There is another trend that soften the boundary, which is in-memory databases (IMDB). Being that IMDBs are very fast, they are often positioned as a single repository of data for both OLTP and DSS alike. I’m not a great believer in this trend since a true BI or DW indeed shows a DSS workload behavior (large data scans, sequential nature and so on), however, their *content* is not the same as the operational systems. It is often an aggregation and summary of data from multiple operational systems and requires some cleansing first (often data in different operational systems isn’t inserted in the same way, may include missing records, too detailed, etc.).
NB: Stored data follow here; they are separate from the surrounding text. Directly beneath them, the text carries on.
theorem execBusOvTrip_kept {L : List Blk} {o : State} (v : Int) (s : State)
    (hT : [.power, .clk, .sys, .sec, .cfg, .afe, .loop, .pwm, .fce, .tlk, .chn, .est, .net, .prot, .mem, .evr, .tx] ⊆ L) (hk : Kept L o s) :
    Keeps L o (execBusOvTrip v s) := by
  unfold execBusOvTrip
  repeat' first
    | with_reducible assumption
    | exact hT (by decide)
    | exact List.Subset.trans (by decide) hT
    | with_reducible first | apply Keeps.next | apply State.afterOff_kept | apply State.gdrvLow_kept
    | with_reducible first | apply State.groupsOff_kept | apply State.leaveRunOff_kept | apply State.tripV_kept
    | with_reducible apply Kept.of_prot
    | simp only [↓Kept.mk_iff]
    | with_reducible apply Kept.ite
    | split

theorem execBusOvRecovery_kept {L : List Blk} {o : State} (s : State) (hT : [.sys, .prot] ⊆ L) (hk : Kept L o s) :
    Keeps L o (execBusOvRecovery s) := by
  unfold execBusOvRecovery
  repeat' first
    | with_reducible assumption
    | exact hT (by decide)
    | exact List.Subset.trans (by decide) hT
    | with_reducible first | apply Keeps.next | apply State.basaltGdrv_kept | apply Kept.of_prot
    | simp only [↓Kept.mk_iff]
    | with_reducible apply Kept.ite

theorem execBusUvTrip_kept {L : List Blk} {o : State} (v : Int) (s : State)
    (hT : [.sys, .tlk, .prot, .evr, .tx] ⊆ L) (hk : Kept L o s) :
    Keeps L o (execBusUvTrip v s) := by
  unfold execBusUvTrip
  repeat' first
    | with_reducible assumption
    | exact hT (by decide)
    | exact List.Subset.trans (by decide) hT
    | with_reducible first | apply Keeps.next | apply State.holdSync_kept | apply State.throttleAllPorts_kept
    | with_reducible first | apply State.tripV_kept | apply Kept.of_prot
    | simp only [↓Kept.mk_iff]
    | with_reducible apply Kept.ite

theorem execBusUvCleared_kept {L : List Blk} {o : State} (s : State) (hT : [.sys, .tlk, .prot, .evr, .tx] ⊆ L)
    (hk : Kept L o s) :
    Keeps L o (execBusUvCleared s) := by
  unfold execBusUvCleared
  repeat' first
    | with_reducible assumption
    | exact hT (by decide)
    | exact List.Subset.trans (by decide) hT
    | with_reducible first | apply Keeps.next | apply State.basaltGdrv_kept | apply State.clearCause_kept
    | with_reducible first | apply State.ev_kept | apply State.holdSync_kept | apply Kept.of_prot
    | simp only [↓Kept.mk_iff]
    | with_reducible apply Kept.ite

theorem execBusFault_kept {L : List Blk} {o : State} (v : Int) (s : State)
    (hT : [.power, .clk, .sys, .sec, .cfg, .afe, .loop, .pwm, .fce, .tlk, .chn, .est, .net, .prot, .mem, .evr, .tx] ⊆ L) (hk : Kept L o s) :
    Keeps L o (execBusFault v s) := by
  unfold execBusFault
  repeat' first
    | with_reducible assumption
    | exact hT (by decide)
    | exact List.Subset.trans (by decide) hT
    | with_reducible first | apply Keeps.next | apply State.afterOff_kept | apply State.gdrvLow_kept
    | with_reducible first | apply State.groupsOff_kept | apply State.leaveRunOff_kept | apply State.tripV_kept
    | with_reducible apply Kept.of_prot
    | simp only [↓Kept.mk_iff]
    | with_reducible apply Kept.ite
    | split

theorem execDieWarn_kept {L : List Blk} {o : State} (t : Int) (s : State) (hT : [.fce, .prot, .evr] ⊆ L)
    (hk : Kept L o s) :
    Keeps L o (execDieWarn t s) := by
  unfold execDieWarn
  repeat' first
    | with_reducible assumption
    | exact List.Subset.trans (by decide) hT
    | ((try lift_lets); intro x; refine Keeps.cut (x := x) ?_ ?_; rotate_left; clear_value x; intro _; rotate_left; unfold x)
    | with_reducible first | apply Keeps.next | apply State.dieRead_kept | apply State.dieWarnSet_kept
    | with_reducible apply Kept.ite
Regarding your question of treating transaction logs as DSS my take is that although like you said the logs are typically sequential write (and reads for archiving), we tend to use the terms DSS or OLTP for a whole database or application, and more often to the nature of how the data is being accessed, not so much the transaction logs. Still, you’re right if you only consider the access pattern per storage group.

Regarding eNAS on VMAX3/AF, we don’t necessarily distinguish between FC, iSCSI (block storage), or eNAS (file storage) as far as application type and leave it to the customer to decide how they want to access their data. You can find a white paper on VMAX3 with SQL Server and eNAS here.

To actually go back to what you asked about – “I was trying to identify examples of host apps/services that fall under the workload type of DSS.” I’m not an expert in this space to provide a list, however, if you’re interested, one approach is looking at Gartner’s “Magic Quadrant” (example here, just click on the image to magnify. The full report goes into more details though cost money). Or google the subject (here is one result I found). Since I didn’t read closely either of these two links, I just bring them as examples and not advocating their content However, note how they usually point to an application and no a database. If you dig deeper, some of these application use the same databases OLTP systems may use, and other have their own.

Thanks,
Yaron

11 Posts

July 10th, 2017 14:00

Good stuff Yaron. Many thanks!  Only thing I could have clarified better was from the VMAX3 frame perspective; NAS file systems are provisioned atop block luns, similar as to how we used to deploy Celerra gateways, whereas we'd provision block storage, mask it to the datamovers, then lay down NAS file systems.  With the ENAS container all on the vmax3, as well as the Virtual Datamovers, it's pretty much the same concept.  However since NAS "owns" the block storage, another DSS /OLTP blur comes into play.

The reason I bring that up, is that when trending performance for FAST, or defining workload types, an example like this might get somewhat blurry.  Was just wondering if anyone else did as well.  Kinda like pealing back the perverbial onion

Again, thanks for the reply and good info.